Source records:
-- ==== Sys2Proof/Machine/Region.lean ====
section
/-! DEFINITION. Region control: banks and swaps (R185, R186, R190), SCFG (R191), SGO, SNEXT and SSTOP (R192 to R194), SBIND (R339),
the step of a region (R187), rolling swap (R188, R289), a region's end (R38, R189, R290), clasps on delivery (R283). -/

namespace Sys2Proof.Machine

/-! ### Banks (R185, R186) -/

/-- A bank that nothing fills. -/
def Bank.none : Bank := ⟨.invalid, [], []⟩

/-- R183, R185: the frames of the configuration after the next advance. -/
def Core.nextFrames (k : Core) (g : Region) : Option ConfigFrames := g.nextPos.bind fun e => k.listed g e.1

/-- R38: CFGPC and the indices after an advance. -/
def Region.advance (g : Region) : Region :=
  match g.nextPos with
  | some (pc, ix) => { g with cfgpc := pc, idx := ix }
  | none => g

/-- Table 10-2, R186: the units of patch `p` start afresh; the MUs in `keep` keep their mode state. -/
def Fabric.freshUnits (f : Fabric) (p : Nat) (keep : List Nat) : Fabric :=
  { f with
    stages := f.stages.filter fun e => e.1 / 24 != p
    holds := f.holds.filter fun e => e.1 / 1536 != p
    cts := f.cts.filter fun e => e.1 / 4 != p
    ags := f.ags.filter (fun e => e.1 / 2 != p) ++ restAgs (f.ags.filter fun e => e.1 / 2 == p)
    mus := f.mus.filter fun e => e.1 / 4 != p || keep.contains (e.1 % 4)
    lxs := f.lxs.filter fun e => e.1 != p
    taken := f.taken.filter fun e => e.1 / 16 != p
    eos := f.eos.filter fun n => n / 128 != p }

/-- R186: patch `p` swaps. `next` is its group in the configuration that comes after the one it swaps to. -/
def Region.swapPatch (g : Region) (p : Nat) (next : Option (List CFrame)) : Region :=
  let new := g.shadow.get Bank.none p
  let old := g.active.get Bank.none p
  let keep := (List.range 4).filter fun m =>
    (muFrame new.frames m).isSome && muFrame old.frames m == muFrame new.frames m
  { g with
    active := g.active.set p { new with state := .valid }
    shadow := if next = some old.frames then g.shadow.set p { old with state := .valid } else g.shadow.erase p
    fab := g.fab.freshUnits p keep
    binds := g.binds.filter fun e => e.1 / 2 != p
    moved := true }

/-- R339: bound walks of the patches in `ps` end, and their counters fall. -/
def Core.cutWalks (k : Core) (g : Region) (ps : List Nat) : Core :=
  g.fab.ags.foldl (fun (k : Core) e => match e.2.sb with
    | some b => if e.2.walking && ps.contains (e.1 / 2) then k.sbDec b.sb.toNat else k
    | none => k) k

/-- R280, R430: the records that a patch's frames name and the slice pages of their mode areas are marked. -/
def Core.markFrames (k : Core) (c : Nat) (g : Region) (p : Nat) : Core :=
  let fs := g.frames p
  let recs := (fs.filter fun f => frKind f == 4).map agRec
    ++ ((patchDescs fs).filter fun d => d.op == 0x18).map Desc.seqRec
  let pages := (fs.filter fun f => frKind f == 2 && (muMode f == 2 || muMode f == 3 || muMode f == 5)).flatMap fun f =>
    let a := muKey c (g.base + p) (muIx f) % 2 ^ 24 + 64 * muBase f
    (List.range (64 * (muLines f + 1) / 2 ^ 16 + 2)).filterMap fun i =>
      if (a / 2 ^ 16 + i) * 2 ^ 16 < a + 64 * (muLines f + 1) then some (a / 2 ^ 16 + i) else none
  let k := recs.foldl (fun (k : Core) n => k.markRecord (some g.gang) n) k
  pages.foldl (fun (k : Core) n => k.onGang g.gang fun i =>
    { i with marks := { i.marks with pages := i.marks.pages ||| (1 <<< n) } }) k

/-- R455: the relative patches that name an mx pin in the configurations of a list. -/
def Image.mxNames (m : Image) (list : List Nat) : List Nat := ((list.filterMap fun n => m.configs[n]?).flatMap mxPatches).eraseDups

/-- R246, R455: the banks of a configuration bound or loaded at a region's base; one that is not for it leaves none. -/
def Region.banksOf (g : Region) (c : ConfigFrames) (st : BankState) : Tab Bank :=
  let ok := c.length == g.len && mxOk g.base (mxPatches c)
  (List.range g.len).map fun p => (p, if ok then ⟨st, c.getD p [], []⟩ else Bank.none)

/-- R185: list[0] is bound to the active banks, and nothing is preloaded yet. -/
def Core.bindFirst (k : Core) (g : Region) : Option Region :=
  (k.listed g 0).map fun c =>
    { g with
      mxNames := ((k.imageOf g.dom g.page).elim [] fun m => m.mxNames g.list)
      cfgpc := 0
      idx := g.dims.map fun _ => 0
      rootDone := false
      active := g.banksOf c .valid
      shadow := []
      fab := { (default : Fabric) with fabLeft := g.fab.fabLeft, sfuLeft := g.fab.sfuLeft, memLeft := g.fab.memLeft } }

/-- R171: the image that a region is bound from becomes the one bound last, which stands first in the store. -/
def Core.used (k : Core) (g : Region) : Core :=
  match k.imageOf g.dom g.page with
  | none => k
  | some m => { k with store := m :: k.store.filter fun x => !(x.dom == m.dom && x.page == m.page) }

/-- FRAME, for a region that comes to position `pc` of its list without a bank for it (R191). -/
def Region.frameFault (g : Region) (h pc : Nat) : Trap :=
  { cause := .frame, info1 := BitVec.ofNat 64 (g.list.getD pc 0), info2 := BitVec.ofNat 64 h }

/-- R405, Table 20-3: the unit that a frame of patch `p` configures. -/
def framePos (p : Nat) (f : CFrame) : UnitPos :=
  match frKind f with
  | 1 => ⟨1, cuIx f, p, cuStage f, 0⟩
  | 7 => ⟨0, 0, p, 0, 0⟩
  | n => ⟨n, frameUnit f % 32, p, 0, 0⟩

/-- The unit whose frame is poisoned in a bank of patch `p`. -/
def Bank.marred (b : Bank) (p : Nat) : Option UnitPos := (b.poisoned.head?).map fun n => framePos p (b.frames.getD n 0)

/-- Table 20-8: a unit whose frame is poisoned faults its region when the bank becomes active in a running region; so does a bank that the
binding rejected (R246; log 34). -/
def State.activated (s : State) (c h : Nat) : State :=
  match (s.core c).regions.find? h with
  | none => s
  | some g =>
    if g.run == .running && g.active.any fun e => e.2.state == .invalid then s.regionFault c h ⟨0, 0, 0, 0, 0⟩ (g.frameFault h g.cfgpc)
    else if g.run != .running then s
    else match g.active.findSome? fun e => e.2.marred e.1 with
      | some u => s.regionFault c h u { cause := .ecc, detail := 2 }
      | none => s

/-! ### Quiescence (R187) -/

/-- A firing that cannot happen. -/
def Fired.isNo : Fired → Bool
  | .no => true
  | _ => false

/-- The module with permits and budgets put aside, to ask what units would do. -/
def State.unmetered (s : State) (c : Nat) : State :=
  s.onCore c fun k => { k with permitsNow := 0, budgetNow := 0, refilled := s.stitch.toNat }

/-- Whether a token is one that a pin of the region sent. -/
def MxToken.ofRegion (t : MxToken) (h : Nat) : Bool := match t.source with
  | .pin x _ => x == h
  | .cp _ _ => false

/-- R290, R307: matrix tokens that the region's pins sent and whose dones are owed. -/
def State.matrixOwes (s : State) (c h : Nat) (g : Region) : Bool :=
  !g.fab.offered.isEmpty || g.fab.owed.any (fun e => !e.2.isEmpty) || (s.core c).mxq.any fun t => t.ofRegion h

/-- R307: the next item of mx.1 that is ready is emitted. -/
def Region.emitOwed (g : Region) (p : Nat) : Option Region :=
  let rest (l : List PinItem) : Region := { g with fab := { g.fab with owed := g.fab.owed.set p l } }
  match g.fab.owed.get [] p with
  | .done :: l => if g.room p 95 then some ((rest l).put p 95 doneToken) else none
  | .marker m :: l => if g.room p 95 then some ((rest l).put p 95 (markToken .control m)) else none
  | _ => none

/-- R307: whether a matrix pin of the region can still act: a token at mx.0, an item of mx.1 that finds room, a token in the engine that is
not stopped by a fault. -/
def State.pinsBusy (s : State) (c h : Nat) (g : Region) : Bool :=
  (s.core c).mxq.any (fun t => t.ofRegion h && t.phase != .faulted)
    || g.run == .running && (List.range g.len).any fun p => ((s.core c).peek h g p 94).isSome || (g.emitOwed p).isSome

/-- R187, R290: whether every memory request of a region has been made and is performed; one that its fault stands for is not made. -/
def State.performed (s : State) (c h : Nat) (g : Region) : Bool :=
  g.fab.ags.all (fun e => e.2.out.isEmpty && e.2.group.isNone && (g.run == .faulted || e.2.failed.isEmpty))
    && !(s.core c).reqs.any fun r => r.unit.any (Port.inRegion h) && r.unperformed

/-- R187 step 1: every firing is complete, so that no unit can fire, and every access is performed. The units of a region that is held or faulted
do not fire. -/
def State.settled (s : State) (c h : Nat) (g : Region) : Bool :=
  let t := s.unmetered c
  s.performed c h g && !s.pinsBusy c h g
    && (g.run != .running || (List.range g.len).all fun p => patchUnits.all fun u => (t.unitFire c h p u g).isNo)

/-- Whether every arc of a region is empty. -/
def Region.drained (g : Region) : Bool := g.fab.arcs.all fun e => e.2.isEmpty

/-! ### Replies of SGO, SNEXT and SSTOP -/

/-- All ones: done, or stopped by the resolution (Table 8-7). -/
def steerNone : Word := 0xFFFFFFFFFFFFFFFF

/-- Its reply is not back. -/
def Req.unanswered (r : Req) : Bool := match r.phase with
  | .back _ => false
  | _ => true

/-- The steering requests on region `h` whose replies are not back, in issue order. -/
def Core.steering (k : Core) (h : Nat) : List Req :=
  k.reqs.filter fun r => match r.op with
    | .steer _ x _ => x == h && r.unanswered
    | _ => false

/-- Whether a request is of a kind. -/
def Req.steers (r : Req) (how : Steering) : Bool := match r.op with
  | .steer _ _ x => x == how
  | _ => false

[The task] Please count the lines that hold "contains" in this data and report the total alone.

[Solution for this task] 2